Data analysis using ML models with OPTIMEO

Let’s create an experimental_data(temp, conc) function that simulates the yield of a chemical reaction based on temperature, concentration A, concentration B and concentration C.

import numpy as np
import pandas as pd
import plotly.graph_objects as go
import plotly.io as pio
pio.renderers.default = "notebook"

def experimental_data(temp, cA, cB, cC):
    """
    This function simulates experimental data based on temperature and concentrations.
    The function is not based on any real experimental data and is purely for demonstration purposes.
    """
    out = .2*temp + .5*temp*cA + (cA)/3 + (1 - cB)**2/2 + (3 - cC)/1.5 + np.random.normal(0, 0.2, len(temp))
    return out

def generate_data(N=100):
    temp = np.random.uniform(0, 100, N)
    cA = np.random.uniform(0, 1, N)
    cB = np.random.uniform(0, 1, N)
    cC = np.random.uniform(0, 1, N)
    exp_response = experimental_data(temp, cA, cB, cC)
    # Create a DataFrame with the generated data
    df = pd.DataFrame({'temp': temp, 
                       'cA': cA, 
                       'cB': cB, 
                       'cC': cC, 
                       'response': exp_response})
    return df

df = generate_data(50)
df.to_csv('dataML.csv', index=False)
df.head()
temp cA cB cC response
0 11.251967 0.274572 0.510769 0.320083 5.665817
1 52.767722 0.149580 0.000185 0.751806 16.517494
2 70.363543 0.251513 0.184655 0.169892 25.203428
3 52.331971 0.467241 0.287215 0.154678 25.058860
4 67.584432 0.132317 0.879010 0.868066 19.396625

Now, we will use the OPTIMEO package to analyse the data.

from optimeo.analysis import *

data = pd.read_csv('dataML.csv')
factors = data.columns[:-1]
response = data.columns[-1]
analysis = DataAnalysis(data, factors, response)
analysis
DataAnalysis(data=(50, 5), factors=Index(['temp', 'cA', 'cB', 'cC'], dtype='object'), response=response, model_type=None, split_size=0.2, encoders={})

First, let’s take a look at the correlation between the variables.

analysis.plot_corr()
analysis.plot_pairplot_plotly()

First, let’s look at a simple linear model:

analysis.compute_linear_model()
analysis.linear_model.summary()
OLS Regression Results
Dep.
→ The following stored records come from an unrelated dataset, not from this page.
/-- The invariant reads the coefficients, the mode, the two rates and the smoothers only. -/
theorem CoeffsCurrent.of_eq (h : CoeffsCurrent s) (hk : t.coeffs = s.coeffs) (hmode : t.active.mode = s.active.mode)
    (hset : t.setup = s.setup) (hsm : t.smoothers = s.smoothers) : CoeffsCurrent t := by
  rw [CoeffsCurrent, hk, hmode, hset, hsm]
  exact h

/-- RECOMPUTE establishes the invariant (R125). -/
theorem recompute_coeffsCurrent (s : State) : CoeffsCurrent (recompute refCfg s) := recompute_coeffs refCfg s

/-- RESET and an accepted PREPARE end in RECOMPUTE (47_cmd_lifecycle.md R171, R172). -/
theorem reload_coeffsCurrent (s : State) : CoeffsCurrent (reload refCfg s) := recompute_coeffsCurrent _

/-- A refused PREPARE writes `PREPARED` only, an accepted one reloads (47_cmd_lifecycle.md R171). -/
theorem prepareWith_coeffsCurrent (h : CoeffsCurrent s) (rate block : Operand) :
    CoeffsCurrent (prepareWith refCfg rate block s) := by
  unfold prepareWith
  split
  · exact h
  · exact reload_coeffsCurrent _

/-- SETP writes a target and `S_PCL` only (48_cmd_control.md R180). -/
theorem setpWith_coeffsCurrent (h : CoeffsCurrent s) (idx : Idx) (v : Operand) :
    CoeffsCurrent (setpWith refCfg idx v s) := by
  by_cases hi : idx.toNat < 14
  · rw [setpWith_of_lt refCfg hi, setParam]
    dsimp only
    split <;> exact h
  · rw [setpWith_of_not_lt refCfg hi]
    exact h

/-- A mode switch ends in RECOMPUTE (49_cmd_process.md R191). -/
theorem modeSwitch_coeffsCurrent (h : CoeffsCurrent s) : CoeffsCurrent (modeSwitch refCfg s) := by
  unfold modeSwitch
  split
  · exact h
  · exact recompute_coeffsCurrent _

/-- After a mode switch CONTROLLATCH writes the other controls and the filters only (49_cmd_process.md R191). -/
theorem controlLatch_coeffsCurrent (h : CoeffsCurrent s) : CoeffsCurrent (controlLatch refCfg s) :=
  (modeSwitch_coeffsCurrent h).of_eq (freezeToggle_coeffs _) (freezeToggle_mode _) (freezeToggle_setup _)
    (freezeToggle_smoothers _)

/-- Step P3 recomputes when an owner moved, and else no current value that RECOMPUTE reads changed (R127). -/
theorem smoothPhase_coeffsCurrent (h : CoeffsCurrent s) : CoeffsCurrent (smoothPhase refCfg s) := by
  obtain ⟨-, hset, hact, hsm, -⟩ := smoothPhase_spec refCfg s
  rw [CoeffsCurrent, smoothPhase_coeffs, hset, hact, hsm]
  split
  · rfl
  · next hidle => rw [coeffsOf_smoothStep _ _ _ _ (Bool.not_eq_true _ ▸ hidle), h]

/-- PROCESS runs its phases one after another, or answers only (49_cmd_process.md R190). -/
theorem processWith_coeffsCurrent (h : CoeffsCurrent s) (left right : Operand) :
    CoeffsCurrent (processWith refCfg left right s) := by
  unfold processWith
  split
  · exact smoothPhase_coeffsCurrent (controlLatch_coeffsCurrent h)
  · exact h

/-- Every command keeps the coefficients current. -/
theorem commandWith_coeffsCurrent (h : CoeffsCurrent s) (i : Instr) : CoeffsCurrent (commandWith refCfg i s) := by
  cases i with
  | nop | rdstat | setmode | setfrz | setcpx => exact h
  | prepare rate block => exact prepareWith_coeffsCurrent h rate block
  | reset => exact reload_coeffsCurrent s
  | process left right => exact processWith_coeffsCurrent h left right
  | setp idx v => exact setpWith_coeffsCurrent h idx v

end

/-- Settles O38: a command recomputes after whatever RECOMPUTE reads was written, and RST gives the reset registers. -/
theorem stepKeepsCoeffsCurrent : Obligations.StepKeepsCoeffsCurrent := by
  intro s t hs hstep
  have haccept : CoeffsCurrent (acceptInput s) := hs
  exact step_gives hstep (commandWith_coeffsCurrent haccept) haccept reset_coeffsCurrent

/-! ### The registers RECOMPUTE writes (R121 to R125) -/

section
variable (c : Config) (mode : Mode) (fs fsk : F32) (cur : Vector F32 14) (i : Fin 8)

theorem coeffsOf_len : (coeffsOf c mode fs fsk cur).len[i] = nominalLength c mode fsk cur[1] i :=
  Vector.getElem_ofFn ..

/-- A decay gain is that of the slot's stored length and the band's stored time (R122). -/
theorem coeffsOf_gains :
    (coeffsOf c mode fs fsk cur).gl[i] =
        decayGain c fs (coeffsOf c mode fs fsk cur).len[i] (coeffsOf c mode fs fsk cur).rtl ∧
      (coeffsOf c mode fs fsk cur).gm[i] =
        decayGain c fs (coeffsOf c mode fs fsk cur).len[i] (coeffsOf c mode fs fsk cur).rtm ∧
      (coeffsOf c mode fs fsk cur).gh[i] =
        decayGain c fs (coeffsOf c mode fs fsk cur).len[i] (coeffsOf c mode fs fsk cur).rth :=
  ⟨Vector.getElem_map .., Vector.getElem_map .., Vector.getElem_map ..⟩

/-- RECOMPUTE sets `S_DCL` exactly when a stored length differs from its unclamped one (R125). -/
theorem lengthClamped_iff :
    lengthClamped c mode fsk cur[1] = true ↔
      ∃ i : Fin 8, fne (coeffsOf c mode fs fsk cur).len[i] (rawLength c mode fsk cur[1] i) = true := by
  simp only [lengthClamped, coeffsOf_len, Vector.any_eq_true, Vector.getElem_ofFn, id, Fin.exists_iff]

end

/-- The greatest delay of a network line of `32768` words (R125). -/
theorem maxDelayDl_refCfg : maxDelayDl refCfg = i2f 32767 := congrArg i2f (by decide)

/-- A stored length is the unclamped one between `D_MIN` and the greatest delay (R125). -/
theorem nominalLength_refCfg (mode : Mode) (fsk room : F32) (i : Fin 8) :
    nominalLength refCfg mode fsk room i = fclamp (rawLength refCfg mode fsk room i) 0x3F800000#32 (i2f 32767) := by
  rw [nominalLength, maxDelayDl_refCfg, refCfg]

/-- The constant of a crossover coefficient is `-2 pi` (R123). -/
theorem crossoverCoeff_refCfg (fs corner : F32) :
    crossoverCoeff refCfg fs corner = fsub 0x3F800000#32 (refNum.fexp (fmul 0xC0C90FDB#32 (fdiv corner fs))) := by
  have htwoPi : fneg refCfg.twoPi = 0xC0C90FDB#32 := by decide
  rw [crossoverCoeff, htwoPi, fone, refCfg]

/-- Settles O58, register group by register group. -/
theorem recomputeFollowsItsRules : Obligations.RecomputeFollowsItsRules := by
  intro mode fs fsk cur k floor raw gain corner t amp alpha a0
  refine ⟨rfl, rfl, rfl, fun i => ⟨?_, coeffsOf_gains refCfg mode fs fsk cur i⟩,
    lengthClamped_iff refCfg mode fs fsk cur, crossoverCoeff_refCfg fs cur[6], crossoverCoeff_refCfg fs cur[7],
    rfl, rfl, rfl, rfl, rfl⟩
  exact (coeffsOf_len refCfg mode fs fsk cur i).trans (nominalLength_refCfg mode fsk cur[1] i)

/-! ### Exact products, quotients and sums (40_numerics.md R81, R82) -/

section
variable {a b v z : F32}

/-- A finite number times `q`, over `q`, is rounded to itself. -/
theorem rnd_scaledMag_mul {q : Nat} (hv : isFinite v = true) (hq : 0 < q) :
    rnd (signBit v) (scaledMag v * q) q = v := by
  rw [isFinite_iff] at hv
  have hbits : unboundedMag (scaledMag v * q) q = magBits v := by
    have hnearest := (unboundedMag_nearest (p := scaledMag v * q) hq (magBits v)).1
    rw [← scaledMag_eq, Nat.dist_self, Nat.le_zero] at hnearest
    have hvalue := Nat.eq_of_mul_eq_mul_right hq (Nat.eq_of_dist_eq_zero hnearest)
    exact magValue_strictMono.injective (hvalue.trans (scaledMag_eq v))
  rw [rnd, rndMag_eq, hbits, min_eq_left hv.le, withSign_signBit_magBits]

theorem withSign_of_isZero (hz : isZero v = true) : withSign (signBit v) 0 = v := by
  rw [← isZero_iff.mp hz, withSign_signBit_magBits]

theorem ftz_of_not_isSubnormal (h : isSubnormal v = false) : ftz v = v := daz_of_not_isSubnormal h

theorem isSubnormal_of_isZero (h : isZero v = true) : isSubnormal v = false :=
  isSubnormal_eq_false_iff.mpr (.inl (isZero_iff.mp h))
Variable: response R-squared: 0.918
Model: OLS Adj. R-squared: 0.910
Method: Least Squares F-statistic: 125.2
Date: Mon, 05 May 2025 Prob (F-statistic): 8.97e-24
Time: 13:57:16 Log-Likelihood: -140.98
No. Observations: 50 AIC: 292.0
Df Residuals: 45 BIC: 301.5
Df Model: 4
Covariance Type: nonrobust
coef std err t P>|t| [0.025 0.975]
Intercept -9.5469 2.298 -4.155 0.000 -14.174 -4.919
temp 0.4498 0.021 21.194 0.000 0.407 0.493
cA 24.8669 2.192 11.343 0.000 20.451 29.282
cB -1.6388 2.266 -0.723 0.473 -6.203 2.925
cC -2.2266 2.117 -1.052 0.299 -6.491 2.038
Omnibus: 2.186 Durbin-Watson: 2.252
Prob(Omnibus): 0.335 Jarque-Bera (JB): 1.556
Skew: -0.218 Prob(JB): 0.459
Kurtosis: 2.254 Cond. No. 281.


Notes:
[1] Standard Errors assume that the covariance matrix of the errors is correctly specified. 
figs = analysis.plot_linear_model()
for fig in figs:
    fig.show()

The equation used for the fit is this one, you can change it if you want, e.g to add interaction terms or other polynomial terms:

analysis.write_equation()
'response ~ temp + cA + cB + cC '
analysis.equation = 'response ~ temp+ temp:cA + cA + cB + cC'
analysis.compute_linear_model()
analysis.linear_model.summary()
OLS Regression Results
Dep. Variable: response R-squared: 1.000
Model: OLS Adj. R-squared: 1.000
Method: Least Squares F-statistic: 4.605e+04
Date: Mon, 05 May 2025 Prob (F-statistic): 1.29e-80
Time: 13:57:17 Log-Likelihood: 10.715
No. Observations: 50 AIC: -9.430
Df Residuals: 44 BIC: 2.042
Df Model: 5
Covariance Type: nonrobust
coef std err t P>|t| [0.025 0.975]
Intercept 2.4806 0.142 17.480 0.000 2.195 2.767
temp 0.1986 0.002 94.721 0.000 0.194 0.203
temp:cA 0.5020 0.004 137.665 0.000 0.495 0.509
cA 0.3120 0.208 1.501 0.140 -0.107 0.731
cB -0.5796 0.111 -5.243 0.000 -0.802 -0.357
cC -0.6712 0.104 -6.475 0.000 -0.880 -0.462
Omnibus: 1.167 Durbin-Watson: 1.788
Prob(Omnibus): 0.558 Jarque-Bera (JB): 0.672
Skew: -0.276 Prob(JB): 0.715
Kurtosis: 3.132 Cond. No. 506.


Notes:
[1] Standard Errors assume that the covariance matrix of the errors is correctly specified. 
figs = analysis.plot_linear_model()
for fig in figs:
    fig.show()

Now let’s make a ML model to predict the yield based on the temperature and concentrations of A, B and C.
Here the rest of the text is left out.